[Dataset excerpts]
>>>>>

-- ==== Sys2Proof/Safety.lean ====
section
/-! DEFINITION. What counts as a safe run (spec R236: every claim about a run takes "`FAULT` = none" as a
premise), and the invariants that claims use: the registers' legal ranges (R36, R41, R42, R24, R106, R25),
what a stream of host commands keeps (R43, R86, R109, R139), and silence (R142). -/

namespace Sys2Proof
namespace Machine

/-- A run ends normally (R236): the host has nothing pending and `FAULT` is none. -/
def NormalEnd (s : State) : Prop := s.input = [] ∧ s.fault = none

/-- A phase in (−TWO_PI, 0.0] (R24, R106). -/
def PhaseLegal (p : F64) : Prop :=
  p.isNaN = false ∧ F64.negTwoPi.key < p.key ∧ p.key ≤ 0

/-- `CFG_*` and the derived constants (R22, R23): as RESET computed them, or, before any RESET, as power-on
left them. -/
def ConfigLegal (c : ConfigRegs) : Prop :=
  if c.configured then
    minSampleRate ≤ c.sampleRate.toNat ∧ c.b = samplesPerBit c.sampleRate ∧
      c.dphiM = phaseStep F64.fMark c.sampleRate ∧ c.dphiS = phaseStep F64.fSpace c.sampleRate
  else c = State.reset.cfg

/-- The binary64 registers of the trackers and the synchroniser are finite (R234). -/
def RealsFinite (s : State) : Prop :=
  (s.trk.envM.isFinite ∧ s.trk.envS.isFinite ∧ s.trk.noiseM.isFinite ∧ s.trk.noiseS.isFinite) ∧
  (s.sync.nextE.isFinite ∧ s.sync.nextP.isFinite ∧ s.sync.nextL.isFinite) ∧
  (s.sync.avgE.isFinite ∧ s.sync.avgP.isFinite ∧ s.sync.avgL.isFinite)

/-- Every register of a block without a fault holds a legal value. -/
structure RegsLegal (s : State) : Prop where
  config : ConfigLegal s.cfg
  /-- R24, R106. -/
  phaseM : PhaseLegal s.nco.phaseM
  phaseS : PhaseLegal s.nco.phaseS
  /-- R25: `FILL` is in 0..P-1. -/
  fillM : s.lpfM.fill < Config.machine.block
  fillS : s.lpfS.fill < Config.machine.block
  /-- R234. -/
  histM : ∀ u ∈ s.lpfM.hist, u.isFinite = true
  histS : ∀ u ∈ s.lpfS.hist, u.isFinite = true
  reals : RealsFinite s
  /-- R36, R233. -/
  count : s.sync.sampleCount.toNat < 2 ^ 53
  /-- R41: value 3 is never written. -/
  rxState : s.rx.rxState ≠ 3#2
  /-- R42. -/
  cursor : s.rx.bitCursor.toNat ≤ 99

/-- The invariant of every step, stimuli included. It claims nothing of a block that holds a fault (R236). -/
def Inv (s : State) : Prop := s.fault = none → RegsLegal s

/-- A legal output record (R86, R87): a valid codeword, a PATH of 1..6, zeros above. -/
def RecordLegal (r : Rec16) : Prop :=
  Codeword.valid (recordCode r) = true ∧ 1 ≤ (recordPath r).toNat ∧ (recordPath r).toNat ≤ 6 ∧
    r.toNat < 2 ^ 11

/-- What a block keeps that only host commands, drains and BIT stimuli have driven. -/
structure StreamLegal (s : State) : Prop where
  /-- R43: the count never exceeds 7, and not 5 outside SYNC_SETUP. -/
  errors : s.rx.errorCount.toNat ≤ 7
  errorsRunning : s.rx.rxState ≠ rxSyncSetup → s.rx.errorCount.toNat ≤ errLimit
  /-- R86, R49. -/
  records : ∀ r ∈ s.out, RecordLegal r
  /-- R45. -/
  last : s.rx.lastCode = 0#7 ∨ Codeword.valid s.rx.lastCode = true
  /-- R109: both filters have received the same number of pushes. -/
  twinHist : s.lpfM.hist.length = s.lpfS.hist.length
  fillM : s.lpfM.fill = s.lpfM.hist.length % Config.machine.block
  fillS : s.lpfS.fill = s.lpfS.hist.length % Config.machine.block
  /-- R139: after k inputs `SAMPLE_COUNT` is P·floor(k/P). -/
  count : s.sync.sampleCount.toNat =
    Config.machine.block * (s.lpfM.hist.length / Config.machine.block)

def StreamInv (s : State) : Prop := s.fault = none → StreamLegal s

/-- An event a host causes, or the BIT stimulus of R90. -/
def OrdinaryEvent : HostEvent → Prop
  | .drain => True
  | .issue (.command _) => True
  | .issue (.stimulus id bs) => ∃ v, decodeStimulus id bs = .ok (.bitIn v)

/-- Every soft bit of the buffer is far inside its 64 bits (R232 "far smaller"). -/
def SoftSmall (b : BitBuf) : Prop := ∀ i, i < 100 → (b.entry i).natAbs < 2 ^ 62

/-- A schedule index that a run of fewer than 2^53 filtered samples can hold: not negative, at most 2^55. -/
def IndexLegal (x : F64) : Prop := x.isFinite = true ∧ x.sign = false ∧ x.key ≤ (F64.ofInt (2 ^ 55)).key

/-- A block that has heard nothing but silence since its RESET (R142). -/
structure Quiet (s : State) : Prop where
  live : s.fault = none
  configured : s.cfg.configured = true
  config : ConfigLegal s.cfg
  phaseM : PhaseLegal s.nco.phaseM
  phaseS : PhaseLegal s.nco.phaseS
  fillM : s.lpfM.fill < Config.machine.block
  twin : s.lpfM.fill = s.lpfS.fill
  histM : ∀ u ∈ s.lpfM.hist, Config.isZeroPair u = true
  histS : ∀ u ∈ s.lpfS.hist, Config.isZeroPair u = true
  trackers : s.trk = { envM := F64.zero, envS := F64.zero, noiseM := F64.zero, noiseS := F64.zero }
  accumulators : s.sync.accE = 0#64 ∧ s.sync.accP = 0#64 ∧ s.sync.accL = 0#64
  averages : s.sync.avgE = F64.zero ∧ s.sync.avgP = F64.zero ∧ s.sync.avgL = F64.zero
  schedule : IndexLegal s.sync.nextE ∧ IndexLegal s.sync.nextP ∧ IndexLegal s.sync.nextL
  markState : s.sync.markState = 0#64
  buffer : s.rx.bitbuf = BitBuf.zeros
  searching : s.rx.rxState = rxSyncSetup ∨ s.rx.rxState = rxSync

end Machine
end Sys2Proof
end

<<<<<

- Work task: Transcribe every entry, keeping each line exactly as it reads.

- Written answer:
-- ==== Sys2Proof/Safety.lean ====
section
/-! DEFINITION. What counts as a safe run (spec R236: every claim about a run takes "`FAULT` = none" as a
premise), and the invariants that claims use: the registers' legal ranges (R36, R41, R42, R24, R106, R25),
what a stream of host commands keeps (R43, R86, R109, R139), and silence (R142). -/

namespace Sys2Proof
namespace Machine

/-- A run ends normally (R236): the host has nothing pending and `FAULT` is none. -/
def NormalEnd (s : State) : Prop := s.input = [] ∧ s.fault = none

/-- A phase in (−TWO_PI, 0.0] (R24, R106). -/
def PhaseLegal (p : F64) : Prop :=
  p.isNaN = false ∧ F64.negTwoPi.key < p.key ∧ p.key ≤ 0

/-- `CFG_*` and the derived constants (R22, R23): as RESET computed them, or, before any RESET, as power-on
left them. -/
def ConfigLegal (c : ConfigRegs) : Prop :=
  if c.configured then
    minSampleRate ≤ c.sampleRate.toNat ∧ c.b = samplesPerBit c.sampleRate ∧
      c.dphiM = phaseStep F64.fMark c.sampleRate ∧ c.dphiS = phaseStep F64.fSpace c.sampleRate
  else c = State.reset.cfg

/-- The binary64 registers of the trackers and the synchroniser are finite (R234). -/
def RealsFinite (s : State) : Prop :=
  (s.trk.envM.isFinite ∧ s.trk.envS.isFinite ∧ s.trk.noiseM.isFinite ∧ s.trk.noiseS.isFinite) ∧
  (s.sync.nextE.isFinite ∧ s.sync.nextP.isFinite ∧ s.sync.nextL.isFinite) ∧
  (s.sync.avgE.isFinite ∧ s.sync.avgP.isFinite ∧ s.sync.avgL.isFinite)

/-- Every register of a block without a fault holds a legal value. -/
structure RegsLegal (s : State) : Prop where
  config : ConfigLegal s.cfg
  /-- R24, R106. -/
  phaseM : PhaseLegal s.nco.phaseM
  phaseS : PhaseLegal s.nco.phaseS
  /-- R25: `FILL` is in 0..P-1. -/
  fillM : s.lpfM.fill < Config.machine.block
  fillS : s.lpfS.fill < Config.machine.block
  /-- R234. -/
  histM : ∀ u ∈ s.lpfM.hist, u.isFinite = true
  histS : ∀ u ∈ s.lpfS.hist, u.isFinite = true
  reals : RealsFinite s
  /-- R36, R233. -/
  count : s.sync.sampleCount.toNat < 2 ^ 53
  /-- R41: value 3 is never written. -/
  rxState : s.rx.rxState ≠ 3#2
  /-- R42. -/
  cursor : s.rx.bitCursor.toNat ≤ 99

/-- The invariant of every step, stimuli included. It claims nothing of a block that holds a fault (R236). -/
def Inv (s : State) : Prop := s.fault = none → RegsLegal s

/-- A legal output record (R86, R87): a valid codeword, a PATH of 1..6, zeros above. -/
def RecordLegal (r : Rec16) : Prop :=
  Codeword.valid (recordCode r) = true ∧ 1 ≤ (recordPath r).toNat ∧ (recordPath r).toNat ≤ 6 ∧
    r.toNat < 2 ^ 11

/-- What a block keeps that only host commands, drains and BIT stimuli have driven. -/
structure StreamLegal (s : State) : Prop where
  /-- R43: the count never exceeds 7, and not 5 outside SYNC_SETUP. -/
  errors : s.rx.errorCount.toNat ≤ 7
  errorsRunning : s.rx.rxState ≠ rxSyncSetup → s.rx.errorCount.toNat ≤ errLimit
  /-- R86, R49. -/
  records : ∀ r ∈ s.out, RecordLegal r
  /-- R45. -/
  last : s.rx.lastCode = 0#7 ∨ Codeword.valid s.rx.lastCode = true
  /-- R109: both filters have received the same number of pushes. -/
  twinHist : s.lpfM.hist.length = s.lpfS.hist.length
  fillM : s.lpfM.fill = s.lpfM.hist.length % Config.machine.block
  fillS : s.lpfS.fill = s.lpfS.hist.length % Config.machine.block
  /-- R139: after k inputs `SAMPLE_COUNT` is P·floor(k/P). -/
  count : s.sync.sampleCount.toNat =
    Config.machine.block * (s.lpfM.hist.length / Config.machine.block)

def StreamInv (s : State) : Prop := s.fault = none → StreamLegal s

/-- An event a host causes, or the BIT stimulus of R90. -/
def OrdinaryEvent : HostEvent → Prop
  | .drain => True
  | .issue (.command _) => True
  | .issue (.stimulus id bs) => ∃ v, decodeStimulus id bs = .ok (.bitIn v)

/-- Every soft bit of the buffer is far inside its 64 bits (R232 "far smaller"). -/
def SoftSmall (b : BitBuf) : Prop := ∀ i, i < 100 → (b.entry i).natAbs < 2 ^ 62

/-- A schedule index that a run of fewer than 2^53 filtered samples can hold: not negative, at most 2^55. -/
def IndexLegal (x : F64) : Prop := x.isFinite = true ∧ x.sign = false ∧ x.key ≤ (F64.ofInt (2 ^ 55)).key

/-- A block that has heard nothing but silence since its RESET (R142). -/
structure Quiet (s : State) : Prop where
  live : s.fault = none
  configured : s.cfg.configured = true
  config : ConfigLegal s.cfg
  phaseM : PhaseLegal s.nco.phaseM
  phaseS : PhaseLegal s.nco.phaseS
  fillM : s.lpfM.fill < Config.machine.block
  twin : s.lpfM.fill = s.lpfS.fill
  histM : ∀ u ∈ s.lpfM.hist, Config.isZeroPair u = true
  histS : ∀ u ∈ s.lpfS.hist, Config.isZeroPair u = true
  trackers : s.trk = { envM := F64.zero, envS := F64.zero, noiseM := F64.zero, noiseS := F64.zero }
  accumulators : s.sync.accE = 0#64 ∧ s.sync.accP = 0#64 ∧ s.sync.accL = 0#64
  averages : s.sync.avgE = F64.zero ∧ s.sync.avgP = F64.zero ∧ s.sync.avgL = F64.zero
  schedule : IndexLegal s.sync.nextE ∧ IndexLegal s.sync.nextP ∧ IndexLegal s.sync.nextL
  markState : s.sync.markState = 0#64
  buffer : s.rx.bitbuf = BitBuf.zeros
  searching : s.rx.rxState = rxSyncSetup ∨ s.rx.rxState = rxSync

end Machine
end Sys2Proof
end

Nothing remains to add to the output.